Lithium shares crater as sentiment for battery material turns
Alex GluyasJun 1, 2022 – 5.44pmShares in ASX-listed lithium companies fell sharply on Wednesday following predictions from Goldman Sachs that the price of the material would fall and efforts by Argentina, a major producer, to crack down on alleged under-pricing of exports.
Pilbara Minerals led the sell-off, diving 22 per cent to $2.30 in its worst session since April 2015. Liontown Resources tumbled 19.1 per cent to $1.14, the largest drop since August 2019 for the shares, and Allkem fell 15.4 per cent to $11.60, the biggest drop in more than seven years.
The rapid declines followed news that Argentina’s customs agency had set a new reference price of $US53 per kilogram for lithium carbonate exports in an effort to reduce alleged under-quoting of exports.
“This is the government cracking down on exporters under-quoting prices on their customs forms,” Richard Coppleson, a Bell Potter strategist, said in a note referring to the broker’s view on the move by Argentine customs.
The change comes in response to irregularities detected in shipments over the past two years and aims to prevent under-invoicing and enhance transparency.
The reference price “is essentially a mechanism for customs to request the integrity of contract pricing where there is a large variance,” Citigroup said.
Argentina currently has the biggest pipeline of lithium projects in the world, according to Bloomberg, with its exports of lithium carbonate exceeding 27,000 metric tonnes last year.
While Bell Potter noted Argentina’s move isn’t a price cap, and it isn’t in the Argentinian government’s best interest to restrict lithium exports, the broker acknowledged that the reference price provides a floor price for tax purposes.
It also shows a major lithium exporter becoming more involved in the sector, which is seen by many as a risk.
The pressure on lithium companies also followed a research note from Goldman Sachs which declared that the battery metals market has peaked after a feverish run through the pandemic.
“Investors are fully aware that battery metals will play a crucial role in the 21st century global economy,” Goldman analysts including Nicholas Snowdon and Aditi Rai said in the broker note. “Yet despite this exponential demand profile, we see the battery metals bull market as over for now.”
The broker forecast a “sharp correction” in lithium prices which it expects to average under $US54,000 a tonne this year, down from a spot price of over $US60,000 per tonne.

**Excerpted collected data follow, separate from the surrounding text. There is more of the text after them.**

/-- The offsets at which a header is outside its limits (R115, code 0x03; 01 R21). -/
def headerBad (bs : List Byte) : List Nat :=
  let b (o : Nat) : Nat := numAt bs o 1
  let w := numAt bs 0 2
  let wid := (List.range 5).map (fun i => b (2 + i))
  let c := b 8 % 8
  let d := b 8 / 16 % 8
  let chk (o : Nat) (bad : Bool) : List Nat := if bad then [o] else []
  chk 0 (w = 0 || w % 32 ≠ 0 || 1024 < w) ++ chk 2 (wid.all (fun x => decide (x ≤ 63)) && decide (64 < log2Up w + widSum wid 5)) ++
  (List.range 5).flatMap (fun i => chk (2 + i) (63 < b (2 + i))) ++ chk 7 (5 < b 7) ++
  chk 8 ((b 8).testBit 3 || (b 8).testBit 7 || 5 < c || 5 < d || d < c) ++ chk 9 (1 < b 9) ++ chk 11 (4 < b 11) ++
  chk 12 (32 < b 12) ++ chk 13 (15 < b 13) ++ chk 14 (b 14 ≠ 0xFF && (b 14 < 16 || 111 < b 14)) ++ chk 15 (96 < b 15) ++
  chk 16 (393216 < numAt bs 16 4 || numAt bs 16 4 % 256 ≠ 0) ++ chk 20 (262144 < numAt bs 20 4 || numAt bs 20 4 % 256 ≠ 0) ++
  chk 24 (2 ^ 24 < numAt bs 24 4 || numAt bs 24 4 % 64 ≠ 0) ++ chk 28 (rangeBad (rangeAt bs 28)) ++
  chk 32 (rangeBad (rangeAt bs 32)) ++
  ((List.range 4).map (· + 36) ++ (List.range 208).map (· + 48)).filter (fun o => b o ≠ 0)

/-- The fields of a header. -/
def parseHeader (bs : List Byte) : Header :=
  let b (o : Nat) : Nat := numAt bs o 1
  { width := numAt bs 0 2, wid := (List.range 5).map (fun i => b (2 + i)), role := b 7, clev := b 8 % 8, dlev := b 8 / 16 % 8,
    leaf := (b 9).testBit 0, vregs := b 10 + 1, acc := b 11, lat := b 12, prio := b 13,
    qarg := if b 14 = 0xFF then none else some (b 14), nargs := b 15, scratch := numAt bs 16 4, obuf := numAt bs 20 4,
    undo := numAt bs 24 4, keep := rangeAt bs 28, inh := rangeAt bs 32, entry := BitVec.ofNat 64 (numAt bs 40 8) }

/-! ## Groups and what they need (02 R49, R50, R57, 06 R137) -/

/-- The teams of a full core group: those that agree above field c, or a hinge pair. -/
def Header.coreGroup (h : Header) : Nat :=
  let g := 2 ^ widSum h.wid h.clev
  if h.leaf && g = 1 then 2 else g

/-- The teams of a full die group. -/
def Header.dieGroup (h : Header) : Nat := max h.coreGroup (2 ^ widSum h.wid h.dlev)

/-- The scratch lines of a team. -/
def Header.lines (h : Header) : Nat := h.scratch / 256
/-- The operand-buffer lines of a team. -/
def Header.olines (h : Header) : Nat := h.obuf / 256
/-- The vector units of a team. -/
def Header.units (h : Header) : Nat := unitsOf h.width h.vregs

/-- How many times a need goes into a capacity; no limit for no need. -/
def goesInto (cap need : Nat) : Nat := if need = 0 then 16 else cap / need

/-- The number of teams of a kernel that an empty core holds. -/
def Header.coreCap (h : Header) : Nat :=
  min (4 * min 4 (goesInto 1024 h.units)) (min (goesInto 1536 h.lines) (min (goesInto 4 h.acc)
    (min (goesInto 1024 h.olines) (goesInto 32 h.lat))))

/-- Whether the groups of a launch fit their units (R50): a core group its core, and the core groups of a die group, the last of
which may have fewer teams, 64 cores. -/
def Header.fits (h : Header) (teams : Nat) : Bool :=
  let g := min teams h.coreGroup
  let perCore := h.coreCap / g
  let d := min teams h.dieGroup
  let full := d / g
  decide (g ≤ h.coreCap) && (h.dlev = 0 ||
    (decide (full ≤ 64 * perCore) && (d % g = 0 || decide ((full - 63 * perCore) * g + d % g ≤ h.coreCap))))

/-- Bytes rounded up to 4,096. -/
def pageUp (n : Nat) : Nat := (n + 4095) / 4096 * 4096

/-- The size of a team image area with its undo area (19 R436, 14 R323). -/
def Header.teamArea (h : Header) : Nat := imageRoom h.width h.vregs h.acc h.lines + pageUp h.undo

/-- The size of a kernel core area for n teams on the core (19 R436). -/
def Header.coreArea (h : Header) (n : Nat) : Nat := pageUp (1024 + 256 * (n * h.olines))

/-- The kernel core areas of n teams whose core groups stand side by side on as few cores as hold them. -/
def Header.coreAreas (h : Header) (teams n : Nat) : Nat :=
  let g := max 1 (min teams h.coreGroup)
  let per := max 1 (h.coreCap / g * g)
  n / per * h.coreArea per + (if n % per = 0 then 0 else h.coreArea (n % per))

/-- What a launch needs of the save pool when it holds nothing else (R115, code 0x0A), placed as in an empty device (R117): the die
groups apart where there are any. -/
def Header.poolNeed (h : Header) (teams : Nat) : Nat :=
  let d := if h.dlev = 0 then teams else max 1 (min teams h.dieGroup)
  teams * h.teamArea + teams / d * h.coreAreas teams d + h.coreAreas teams (teams % d)

/-! ## The entry (R113, R115) -/

/-- A launch ends with a status that firmware is to write. -/
def endLaunch (s : State) (id code : Nat) : State :=
  (s.onLaunch id (fun l => { l with phase := .ended, status := code })).postOnce (.launchStatusWrite id)

/-- LAUNCH_ENTRY_ARRIVAL (R113, R115, R471): firmware takes the entry, and refuses an unknown kind or a reserved flag. -/
def execLaunchEntryArrival (qn : Nat) (entry : List Word64) (s : State) : Out :=
  let w (j : Nat) : Word64 := entry.getD j 0
  let kind := bitsN (w 0).toNat 15 0
  let flags := bitsN (w 0).toNat 31 16
  match s.queue? qn with
  | none => .next (countFault s 0)
  | some q =>
    let die := q.slice / 64
    if s.hub.updating.contains die then .next (s.post (.launchEntryArrival qn entry))
    else match s.ctx? q.ctx with
      | none => .next (countFault s die)
      | some _ =>
        let id := s.nextId
        let l : Launch :=
          { id := id, ctx := q.ctx, die := die, hdrA := w 1, args := w 2, done := w 3, teams := bitsN (w 0).toNat 63 32,
            follow := flags.testBit 0, hdr := none, phase := .arrived, status := 0, sent := false }
        let s := { s with nextId := id + 1, launches := s.launches ++ [l] }
        if kind ≠ 1 then .next (endLaunch s id 0x04)
        else if 1 < flags then .next (endLaunch s id (0x0B + 256 * (if flags % 256 / 2 ≠ 0 then 2 else 3)))
        else .next (s.post (.headerFetch id))

/-! ## The checks of the header (R115-R117) -/

/-- The held ranges of a launch. -/
def holdsOf (s : State) (ctx launch : Nat) : List KeepHold := s.keeps.filter (fun k => k.ctx = ctx && k.launch = launch)

/-- The predecessor of a launch: that of its bound teams, else the context's current hold (06 R141). -/
def predOf (s : State) (l : Launch) : Option Nat := match l.pred with
  | some p => some p
  | none => (s.ctx? l.ctx).bind (fun c => c.hold)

Goldman predicted prices will fall to an average of just over $US16,000 in 2023.
“A surge in investor capital into supply investment tied to the long term EV demand story, [is] essentially trading a spot driven commodity as a forward-looking equity,” Goldman analysts said.

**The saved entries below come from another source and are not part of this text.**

-- ==== Sys2Proof/Machine/Ecdsa.lean ====
section
/-!
DEFINITION. ECDSA on P-521 with SHA-512 (00 R12), with which the loader checks segments and the device signs quotes (20 R444). The
curve and the scheme are those of the published standards; the keys are the device's (log 12).
-/

namespace Sys2Proof.Machine

/-! ## The curve -/

/-- The prime of the field. -/
def ecP : Nat := 2 ^ 521 - 1

/-- The constant of the curve y² = x³ − 3x + b. -/
def ecB : Nat :=
  0x051953EB9618E1C9A1F929A21A0B68540EEA2DA725B99B315F3B8B489918EF109E156193951EC7E937B1652C0BD3BB1BF073573DF883D2C34F1EF451FD46B503F00

/-- The order of the base point. -/
def ecN : Nat := 2 ^ 521 -
  0x5AE79787C40D069948033FEB708F65A2FC44A36477663B851449048E16EC79BF7

/-- A point in Jacobian coordinates: x/z² and y/z³, or the point at infinity where z is 0. -/
structure EcPoint where
  x : Nat
  y : Nat
  z : Nat
  deriving DecidableEq, Repr

/-- The base point. -/
def ecBase : EcPoint :=
  { x := 0x0C6858E06B70404E9CD9E3ECB662395B4429C648139053FB521F828AF606B4D3DBAA14B5E77EFE75928FE1DC127A2FFA8DE3348B3C1856A429BF97E7E31C2E5BD66
    y := 0x11839296A789A3BC0045C8A5FB42C7D1BD998F54449579B446817AFBD17273E662C97EE72995EF42640C550B9013FAD0761353C7086A272C24088BE94769FD16650
    z := 1 }

/-- Subtraction in the field. -/
def ecSub (a b : Nat) : Nat := (a + (ecP - b % ecP)) % ecP

/-- Whether (x, y) satisfies the equation of the curve. -/
def onCurve (x y : Nat) : Bool :=
  decide (x < ecP) && decide (y < ecP) && ecSub (y * y) (x * x * x + ecB) = ecSub 0 (3 * x)

/-- A point doubled. -/
def EcPoint.twice (p : EcPoint) : EcPoint :=
  let zz := p.z * p.z % ecP
  let yy := p.y * p.y % ecP
  let m := 3 * ecSub p.x zz * (p.x + zz) % ecP
  let c := 4 * p.x * yy % ecP
  let x := ecSub (m * m) (2 * c)
  { x := x, y := ecSub (m * ecSub c x) (8 * yy * yy), z := 2 * p.y * p.z % ecP }

/-- The sum of two points. -/
def EcPoint.plus (p q : EcPoint) : EcPoint :=
  if p.z % ecP = 0 then q
  else if q.z % ecP = 0 then p
  else
    let pz := p.z * p.z % ecP
    let qz := q.z * q.z % ecP
    let px := p.x * qz % ecP
    let py := p.y * (q.z * qz % ecP) % ecP
    let dx := ecSub (q.x * pz) px
    let dy := ecSub (q.y * (p.z * pz % ecP)) py
    if dx = 0 then (if dy = 0 then p.twice else { x := 1, y := 1, z := 0 })
    else
      let d2 := dx * dx % ecP
      let d3 := dx * d2 % ecP
      let base := px * d2 % ecP
      let x := ecSub (dy * dy) (d3 + 2 * base)
      { x := x, y := ecSub (dy * ecSub base x) (py * d3), z := p.z * q.z % ecP * dx % ecP }

/-- The multiple of a point by the low n bits of a number. -/
def EcPoint.times (p : EcPoint) (k : Nat) : Nat → EcPoint
  | 0 => { x := 1, y := 1, z := 0 }
  | n + 1 =>
    let half := (p.twice.times (k / 2) n)
    if k % 2 = 1 then p.plus half else half

/-- A power modulo m, of the low n bits of an exponent. -/
def powMod (m b e : Nat) : Nat → Nat
  | 0 => 1 % m
  | n + 1 =>
    let rest := powMod m (b * b % m) (e / 2) n
    if e % 2 = 1 then b * rest % m else rest

/-- The inverse modulo a prime of at most 521 bits. -/
def invMod (m a : Nat) : Nat := powMod m (a % m) (m - 2) 521

/-- The x coordinate of a point, none at infinity. -/
def EcPoint.xOf (p : EcPoint) : Option Nat :=
  if p.z % ecP = 0 then none else some (p.x * invMod ecP (p.z * p.z) % ecP)

/-! ## Signatures -/

/-- Whether (r, s) is a signature of a digest e under the public key (x, y). -/
def ecVerify (x y e r s : Nat) : Bool :=
  if !onCurve x y || r = 0 || s = 0 || ecN ≤ r || ecN ≤ s then false
  else
    let w := invMod ecN s
    let p := (ecBase.times (e * w % ecN) 521).plus (({ x := x, y := y, z := 1 } : EcPoint).times (r * w % ecN) 521)
    p.xOf.any (fun v => decide (v % ecN = r))

/-- The signature of a digest under a private key, with the first of some secret numbers that gives one; (0, 0) when none does. -/
def ecSign (d e : Nat) : List Nat → Nat × Nat
  | [] => (0, 0)
  | k :: ks =>
    let r := ((ecBase.times k 521).xOf.getD 0) % ecN
    let s := invMod ecN k * (e + r * d) % ecN
    if r = 0 || s = 0 then ecSign d e ks else (r, s)

/-- The digest that a signature over some bytes signs; a measurement is signed as a message or as the digest that it is
(log 12). -/
def signedDigest (meas : Bool) (bs : List Byte) : Nat :=
  beNat (if meas && Config.measIsDigest then bs else sha512 bs)

/-- Whether a signature over a measurement is that of a key of the device's key list (20 R444). -/
def sigValid (key : Nat) (meas r s : List Byte) : Bool :=
  let q := Config.signKey key
  ecVerify q.1 q.2 (signedDigest true meas) (beNat r) (beNat s)

/-- The signature of a quote's bytes under the device identity key: r and s, 66 bytes each, big-endian (20 R444, log 12). -/
def quoteSig (step : Nat) (bs : List Byte) : List Byte :=
  let unit (n : Nat) : Nat := 1 + n % (ecN - 1)
  let g := ecSign (unit Config.deviceKey) (signedDigest false bs)
    ((List.range 8).map (fun i => unit (Config.quoteNonce (8 * step + i))))
  beBytes 66 g.1 ++ beBytes 66 g.2

end Sys2Proof.Machine
end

“That fundamental mispricing has in turn generated an outsized supply response well ahead of the demand trend in focus.”
Lithium prices have soared over the past year due to surging demand for electric vehicles which has sparked concerns about supply shortages.
Credit Suisse analysts also said they believe the lithium price rally is coming to an end and that prices will begin to retreat as the supply shortage fades.
The broker lowered its price targets and ratings for Allkem and Pilbara Minerals, suggesting that investors should cash in their winnings.
There were also reports this week that Chinese automaker BYD intends to buy six lithium mines in Africa.
The company estimates that the mines will produce about 1 million tonnes of lithium carbonate, giving it enough raw material to build at least 27.78 million electric vehicles which could satisfy BYD’s needs for the next 10 years.